Source records:
----

-- ==== Sys2Proof/Laws/Run.lean ====
section
/-! SUPPORT. What the shared operations of the Retention Unit, the Run Controller and the Rethread Planner leave alone:
one lemma per field. -/

namespace Sys2Proof.Machine

/-! ### Retention and coverage -/

@[simp] theorem changeRetention_resetLow (i : Nat) (r : RState) (s : State) : (changeRetention i r s).resetLow = s.resetLow := by unfold changeRetention; split <;> rfl
@[simp] theorem changeRetention_device (i : Nat) (r : RState) (s : State) : (changeRetention i r s).device = s.device := by unfold changeRetention; split <;> rfl
@[simp] theorem changeRetention_selfTest (i : Nat) (r : RState) (s : State) : (changeRetention i r s).selfTest = s.selfTest := by unfold changeRetention; split <;> rfl
@[simp] theorem changeRetention_selfTestLeft (i : Nat) (r : RState) (s : State) : (changeRetention i r s).selfTestLeft = s.selfTestLeft := by unfold changeRetention; split <;> rfl
@[simp] theorem changeRetention_cfg (i : Nat) (r : RState) (s : State) : (changeRetention i r s).cfg = s.cfg := by unfold changeRetention; split <;> rfl
@[simp] theorem changeRetention_axisX (i : Nat) (r : RState) (s : State) : (changeRetention i r s).axisX = s.axisX := by unfold changeRetention; split <;> rfl
@[simp] theorem changeRetention_axisY (i : Nat) (r : RState) (s : State) : (changeRetention i r s).axisY = s.axisY := by unfold changeRetention; split <;> rfl
@[simp] theorem changeRetention_prog (i : Nat) (r : RState) (s : State) : (changeRetention i r s).prog = s.prog := by unfold changeRetention; split <;> rfl
@[simp] theorem changeRetention_sampling (i : Nat) (r : RState) (s : State) : (changeRetention i r s).sampling = s.sampling := by unfold changeRetention; split <;> rfl
@[simp] theorem changeRetention_run (i : Nat) (r : RState) (s : State) : (changeRetention i r s).run = s.run := by unfold changeRetention; split <;> rfl
@[simp] theorem changeRetention_lastRun (i : Nat) (r : RState) (s : State) : (changeRetention i r s).lastRun = s.lastRun := by unfold changeRetention; split <;> rfl
@[simp] theorem changeRetention_runCounter (i : Nat) (r : RState) (s : State) : (changeRetention i r s).runCounter = s.runCounter := by unfold changeRetention; split <;> rfl
@[simp] theorem changeRetention_gap (i : Nat) (r : RState) (s : State) : (changeRetention i r s).gap = s.gap := by unfold changeRetention; split <;> rfl
@[simp] theorem changeRetention_planner (i : Nat) (r : RState) (s : State) : (changeRetention i r s).planner = s.planner := by unfold changeRetention; split <;> rfl
@[simp] theorem changeRetention_catchSet (i : Nat) (r : RState) (s : State) : (changeRetention i r s).catchSet = s.catchSet := by unfold changeRetention; split <;> rfl
@[simp] theorem changeRetention_sparkOk (i : Nat) (r : RState) (s : State) : (changeRetention i r s).sparkOk = s.sparkOk := by unfold changeRetention; split <;> rfl
@[simp] theorem changeRetention_threadOk (i : Nat) (r : RState) (s : State) : (changeRetention i r s).threadOk = s.threadOk := by unfold changeRetention; split <;> rfl
@[simp] theorem changeRetention_holdIn (i : Nat) (r : RState) (s : State) : (changeRetention i r s).holdIn = s.holdIn := by unfold changeRetention; split <;> rfl
@[simp] theorem changeRetention_shortIn (i : Nat) (r : RState) (s : State) : (changeRetention i r s).shortIn = s.shortIn := by unfold changeRetention; split <;> rfl
@[simp] theorem changeRetention_trace (i : Nat) (r : RState) (s : State) : (changeRetention i r s).trace = s.trace := by unfold changeRetention; split <;> rfl
@[simp] theorem changeRetention_freeCount (i : Nat) (r : RState) (s : State) : (changeRetention i r s).freeCount = s.freeCount := by unfold changeRetention; split <;> rfl
@[simp] theorem changeRetention_pending (i : Nat) (r : RState) (s : State) : (changeRetention i r s).pending = s.pending := by unfold changeRetention; split <;> rfl
@[simp] theorem evaluate_resetLow (i : Nat) (s : State) : (evaluate i s).resetLow = s.resetLow := by simp only [evaluate]; (repeat' split) <;> first | rfl | simp
@[simp] theorem evaluate_device (i : Nat) (s : State) : (evaluate i s).device = s.device := by simp only [evaluate]; (repeat' split) <;> first | rfl | simp
@[simp] theorem evaluate_selfTest (i : Nat) (s : State) : (evaluate i s).selfTest = s.selfTest := by simp only [evaluate]; (repeat' split) <;> first | rfl | simp
@[simp] theorem evaluate_selfTestLeft (i : Nat) (s : State) : (evaluate i s).selfTestLeft = s.selfTestLeft := by simp only [evaluate]; (repeat' split) <;> first | rfl | simp
@[simp] theorem evaluate_cfg (i : Nat) (s : State) : (evaluate i s).cfg = s.cfg := by simp only [evaluate]; (repeat' split) <;> first | rfl | simp
@[simp] theorem evaluate_axisX (i : Nat) (s : State) : (evaluate i s).axisX = s.axisX := by simp only [evaluate]; (repeat' split) <;> first | rfl | simp
@[simp] theorem evaluate_axisY (i : Nat) (s : State) : (evaluate i s).axisY = s.axisY := by simp only [evaluate]; (repeat' split) <;> first | rfl | simp
@[simp] theorem evaluate_prog (i : Nat) (s : State) : (evaluate i s).prog = s.prog := by simp only [evaluate]; (repeat' split) <;> first | rfl | simp
@[simp] theorem evaluate_sampling (i : Nat) (s : State) : (evaluate i s).sampling = s.sampling := by simp only [evaluate]; (repeat' split) <;> first | rfl | simp
@[simp] theorem evaluate_run (i : Nat) (s : State) : (evaluate i s).run = s.run := by simp only [evaluate]; (repeat' split) <;> first | rfl | simp
@[simp] theorem evaluate_lastRun (i : Nat) (s : State) : (evaluate i s).lastRun = s.lastRun := by simp only [evaluate]; (repeat' split) <;> first | rfl | simp
@[simp] theorem evaluate_runCounter (i : Nat) (s : State) : (evaluate i s).runCounter = s.runCounter := by simp only [evaluate]; (repeat' split) <;> first | rfl | simp
@[simp] theorem evaluate_gap (i : Nat) (s : State) : (evaluate i s).gap = s.gap := by simp only [evaluate]; (repeat' split) <;> first | rfl | simp
@[simp] theorem evaluate_planner (i : Nat) (s : State) : (evaluate i s).planner = s.planner := by simp only [evaluate]; (repeat' split) <;> first | rfl | simp
@[simp] theorem evaluate_catchSet (i : Nat) (s : State) : (evaluate i s).catchSet = s.catchSet := by simp only [evaluate]; (repeat' split) <;> first | rfl | simp
@[simp] theorem evaluate_sparkOk (i : Nat) (s : State) : (evaluate i s).sparkOk = s.sparkOk := by simp only [evaluate]; (repeat' split) <;> first | rfl | simp
@[simp] theorem evaluate_threadOk (i : Nat) (s : State) : (evaluate i s).threadOk = s.threadOk := by simp only [evaluate]; (repeat' split) <;> first | rfl | simp
@[simp] theorem evaluate_holdIn (i : Nat) (s : State) : (evaluate i s).holdIn = s.holdIn := by simp only [evaluate]; (repeat' split) <;> first | rfl | simp
@[simp] theorem evaluate_shortIn (i : Nat) (s : State) : (evaluate i s).shortIn = s.shortIn := by simp only [evaluate]; (repeat' split) <;> first | rfl | simp
@[simp] theorem evaluate_trace (i : Nat) (s : State) : (evaluate i s).trace = s.trace := by simp only [evaluate]; (repeat' split) <;> first | rfl | simp
@[simp] theorem evaluate_freeCount (i : Nat) (s : State) : (evaluate i s).freeCount = s.freeCount := by simp only [evaluate]; (repeat' split) <;> first | rfl | simp
@[simp] theorem evaluate_pending (i : Nat) (s : State) : (evaluate i s).pending = s.pending := by simp only [evaluate]; (repeat' split) <;> first | rfl | simp
@[simp] theorem mergeCredit_resetLow (r : Run) (a b : Nat) (s : State) : (mergeCredit r a b s).resetLow = s.resetLow := by simp only [mergeCredit]; (repeat' split) <;> first | rfl | simp
@[simp] theorem mergeCredit_device (r : Run) (a b : Nat) (s : State) : (mergeCredit r a b s).device = s.device := by simp only [mergeCredit]; (repeat' split) <;> first | rfl | simp
@[simp] theorem mergeCredit_selfTest (r : Run) (a b : Nat) (s : State) : (mergeCredit r a b s).selfTest = s.selfTest := by simp only [mergeCredit]; (repeat' split) <;> first | rfl | simp
@[simp] theorem mergeCredit_selfTestLeft (r : Run) (a b : Nat) (s : State) : (mergeCredit r a b s).selfTestLeft = s.selfTestLeft := by simp only [mergeCredit]; (repeat' split) <;> first | rfl | simp
@[simp] theorem mergeCredit_cfg (r : Run) (a b : Nat) (s : State) : (mergeCredit r a b s).cfg = s.cfg := by simp only [mergeCredit]; (repeat' split) <;> first | rfl | simp
@[simp] theorem mergeCredit_axisX (r : Run) (a b : Nat) (s : State) : (mergeCredit r a b s).axisX = s.axisX := by simp only [mergeCredit]; (repeat' split) <;> first | rfl | simp
@[simp] theorem mergeCredit_axisY (r : Run) (a b : Nat) (s : State) : (mergeCredit r a b s).axisY = s.axisY := by simp only [mergeCredit]; (repeat' split) <;> first | rfl | simp
@[simp] theorem mergeCredit_prog (r : Run) (a b : Nat) (s : State) : (mergeCredit r a b s).prog = s.prog := by simp only [mergeCredit]; (repeat' split) <;> first | rfl | simp
@[simp] theorem mergeCredit_sampling (r : Run) (a b : Nat) (s : State) : (mergeCredit r a b s).sampling = s.sampling := by simp only [mergeCredit]; (repeat' split) <;> first | rfl | simp
@[simp] theorem mergeCredit_run (r : Run) (a b : Nat) (s : State) : (mergeCredit r a b s).run = s.run := by simp only [mergeCredit]; (repeat' split) <;> first | rfl | simp
@[simp] theorem mergeCredit_lastRun (r : Run) (a b : Nat) (s : State) : (mergeCredit r a b s).lastRun = s.lastRun := by simp only [mergeCredit]; (repeat' split) <;> first | rfl | simp
@[simp] theorem mergeCredit_runCounter (r : Run) (a b : Nat) (s : State) : (mergeCredit r a b s).runCounter = s.runCounter := by simp only [mergeCredit]; (repeat' split) <;> first | rfl | simp
@[simp] theorem mergeCredit_gap (r : Run) (a b : Nat) (s : State) : (mergeCredit r a b s).gap = s.gap := by simp only [mergeCredit]; (repeat' split) <;> first | rfl | simp
@[simp] theorem mergeCredit_planner (r : Run) (a b : Nat) (s : State) : (mergeCredit r a b s).planner = s.planner := by simp only [mergeCredit]; (repeat' split) <;> first | rfl | simp
@[simp] theorem mergeCredit_catchSet (r : Run) (a b : Nat) (s : State) : (mergeCredit r a b s).catchSet = s.catchSet := by simp only [mergeCredit]; (repeat' split) <;> first | rfl | simp
@[simp] theorem mergeCredit_sparkOk (r : Run) (a b : Nat) (s : State) : (mergeCredit r a b s).sparkOk = s.sparkOk := by simp only [mergeCredit]; (repeat' split) <;> first | rfl | simp
@[simp] theorem mergeCredit_threadOk (r : Run) (a b : Nat) (s : State) : (mergeCredit r a b s).threadOk = s.threadOk := by simp only [mergeCredit]; (repeat' split) <;> first | rfl | simp
@[simp] theorem mergeCredit_holdIn (r : Run) (a b : Nat) (s : State) : (mergeCredit r a b s).holdIn = s.holdIn := by simp only [mergeCredit]; (repeat' split) <;> first | rfl | simp
@[simp] theorem mergeCredit_shortIn (r : Run) (a b : Nat) (s : State) : (mergeCredit r a b s).shortIn = s.shortIn := by simp only [mergeCredit]; (repeat' split) <;> first | rfl | simp
@[simp] theorem mergeCredit_trace (r : Run) (a b : Nat) (s : State) : (mergeCredit r a b s).trace = s.trace := by simp only [mergeCredit]; (repeat' split) <;> first | rfl | simp
@[simp] theorem mergeCredit_freeCount (r : Run) (a b : Nat) (s : State) : (mergeCredit r a b s).freeCount = s.freeCount := by simp only [mergeCredit]; (repeat' split) <;> first | rfl | simp
@[simp] theorem mergeCredit_pending (r : Run) (a b : Nat) (s : State) : (mergeCredit r a b s).pending = s.pending := by simp only [mergeCredit]; (repeat' split) <;> first | rfl | simp
@[simp] theorem setTilt_resetLow (i : Nat) (s : State) : (setTilt i s).resetLow = s.resetLow := by simp only [setTilt]; (repeat' split) <;> first | rfl | simp
@[simp] theorem setTilt_device (i : Nat) (s : State) : (setTilt i s).device = s.device := by simp only [setTilt]; (repeat' split) <;> first | rfl | simp
@[simp] theorem setTilt_selfTest (i : Nat) (s : State) : (setTilt i s).selfTest = s.selfTest := by simp only [setTilt]; (repeat' split) <;> first | rfl | simp
@[simp] theorem setTilt_selfTestLeft (i : Nat) (s : State) : (setTilt i s).selfTestLeft = s.selfTestLeft := by simp only [setTilt]; (repeat' split) <;> first | rfl | simp
@[simp] theorem setTilt_cfg (i : Nat) (s : State) : (setTilt i s).cfg = s.cfg := by simp only [setTilt]; (repeat' split) <;> first | rfl | simp
@[simp] theorem setTilt_axisX (i : Nat) (s : State) : (setTilt i s).axisX = s.axisX := by simp only [setTilt]; (repeat' split) <;> first | rfl | simp
@[simp] theorem setTilt_axisY (i : Nat) (s : State) : (setTilt i s).axisY = s.axisY := by simp only [setTilt]; (repeat' split) <;> first | rfl | simp
@[simp] theorem setTilt_prog (i : Nat) (s : State) : (setTilt i s).prog = s.prog := by simp only [setTilt]; (repeat' split) <;> first | rfl | simp
@[simp] theorem setTilt_sampling (i : Nat) (s : State) : (setTilt i s).sampling = s.sampling := by simp only [setTilt]; (repeat' split) <;> first | rfl | simp
@[simp] theorem setTilt_run (i : Nat) (s : State) : (setTilt i s).run = s.run := by simp only [setTilt]; (repeat' split) <;> first | rfl | simp
@[simp] theorem setTilt_lastRun (i : Nat) (s : State) : (setTilt i s).lastRun = s.lastRun := by simp only [setTilt]; (repeat' split) <;> first | rfl | simp
@[simp] theorem setTilt_runCounter (i : Nat) (s : State) : (setTilt i s).runCounter = s.runCounter := by simp only [setTilt]; (repeat' split) <;> first | rfl | simp
@[simp] theorem setTilt_gap (i : Nat) (s : State) : (setTilt i s).gap = s.gap := by simp only [setTilt]; (repeat' split) <;> first | rfl | simp
@[simp] theorem setTilt_planner (i : Nat) (s : State) : (setTilt i s).planner = s.planner := by simp only [setTilt]; (repeat' split) <;> first | rfl | simp
@[simp] theorem setTilt_catchSet (i : Nat) (s : State) : (setTilt i s).catchSet = s.catchSet := by simp only [setTilt]; (repeat' split) <;> first | rfl | simp
@[simp] theorem setTilt_sparkOk (i : Nat) (s : State) : (setTilt i s).sparkOk = s.sparkOk := by simp only [setTilt]; (repeat' split) <;> first | rfl | simp
@[simp] theorem setTilt_threadOk (i : Nat) (s : State) : (setTilt i s).threadOk = s.threadOk := by simp only [setTilt]; (repeat' split) <;> first | rfl | simp
@[simp] theorem setTilt_holdIn (i : Nat) (s : State) : (setTilt i s).holdIn = s.holdIn := by simp only [setTilt]; (repeat' split) <;> first | rfl | simp
@[simp] theorem setTilt_shortIn (i : Nat) (s : State) : (setTilt i s).shortIn = s.shortIn := by simp only [setTilt]; (repeat' split) <;> first | rfl | simp
@[simp] theorem setTilt_trace (i : Nat) (s : State) : (setTilt i s).trace = s.trace := by simp only [setTilt]; (repeat' split) <;> first | rfl | simp
@[simp] theorem setTilt_freeCount (i : Nat) (s : State) : (setTilt i s).freeCount = s.freeCount := by simp only [setTilt]; (repeat' split) <;> first | rfl | simp
@[simp] theorem setTilt_pending (i : Nat) (s : State) : (setTilt i s).pending = s.pending := by simp only [setTilt]; (repeat' split) <;> first | rfl | simp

----

■ **What you are asked to do**: Print the lines above from the one with "theorem setTilt_runCounter (i" through the one with "theorem setTilt_planner (i", both included, exactly as written and nothing more.

■ **Answer area**:
@[simp] theorem setTilt_runCounter (i : Nat) (s : State) : (setTilt i s).runCounter = s.runCounter := by simp only [setTilt]; (repeat' split) <;> first | rfl | simp
@[simp] theorem setTilt_gap (i : Nat) (s : State) : (setTilt i s).gap = s.gap := by simp only [setTilt]; (repeat' split) <;> first | rfl | simp
@[simp] theorem setTilt_planner (i : Nat) (s : State) : (setTilt i s).planner = s.planner := by simp only [setTilt]; (repeat' split) <;> first | rfl | simp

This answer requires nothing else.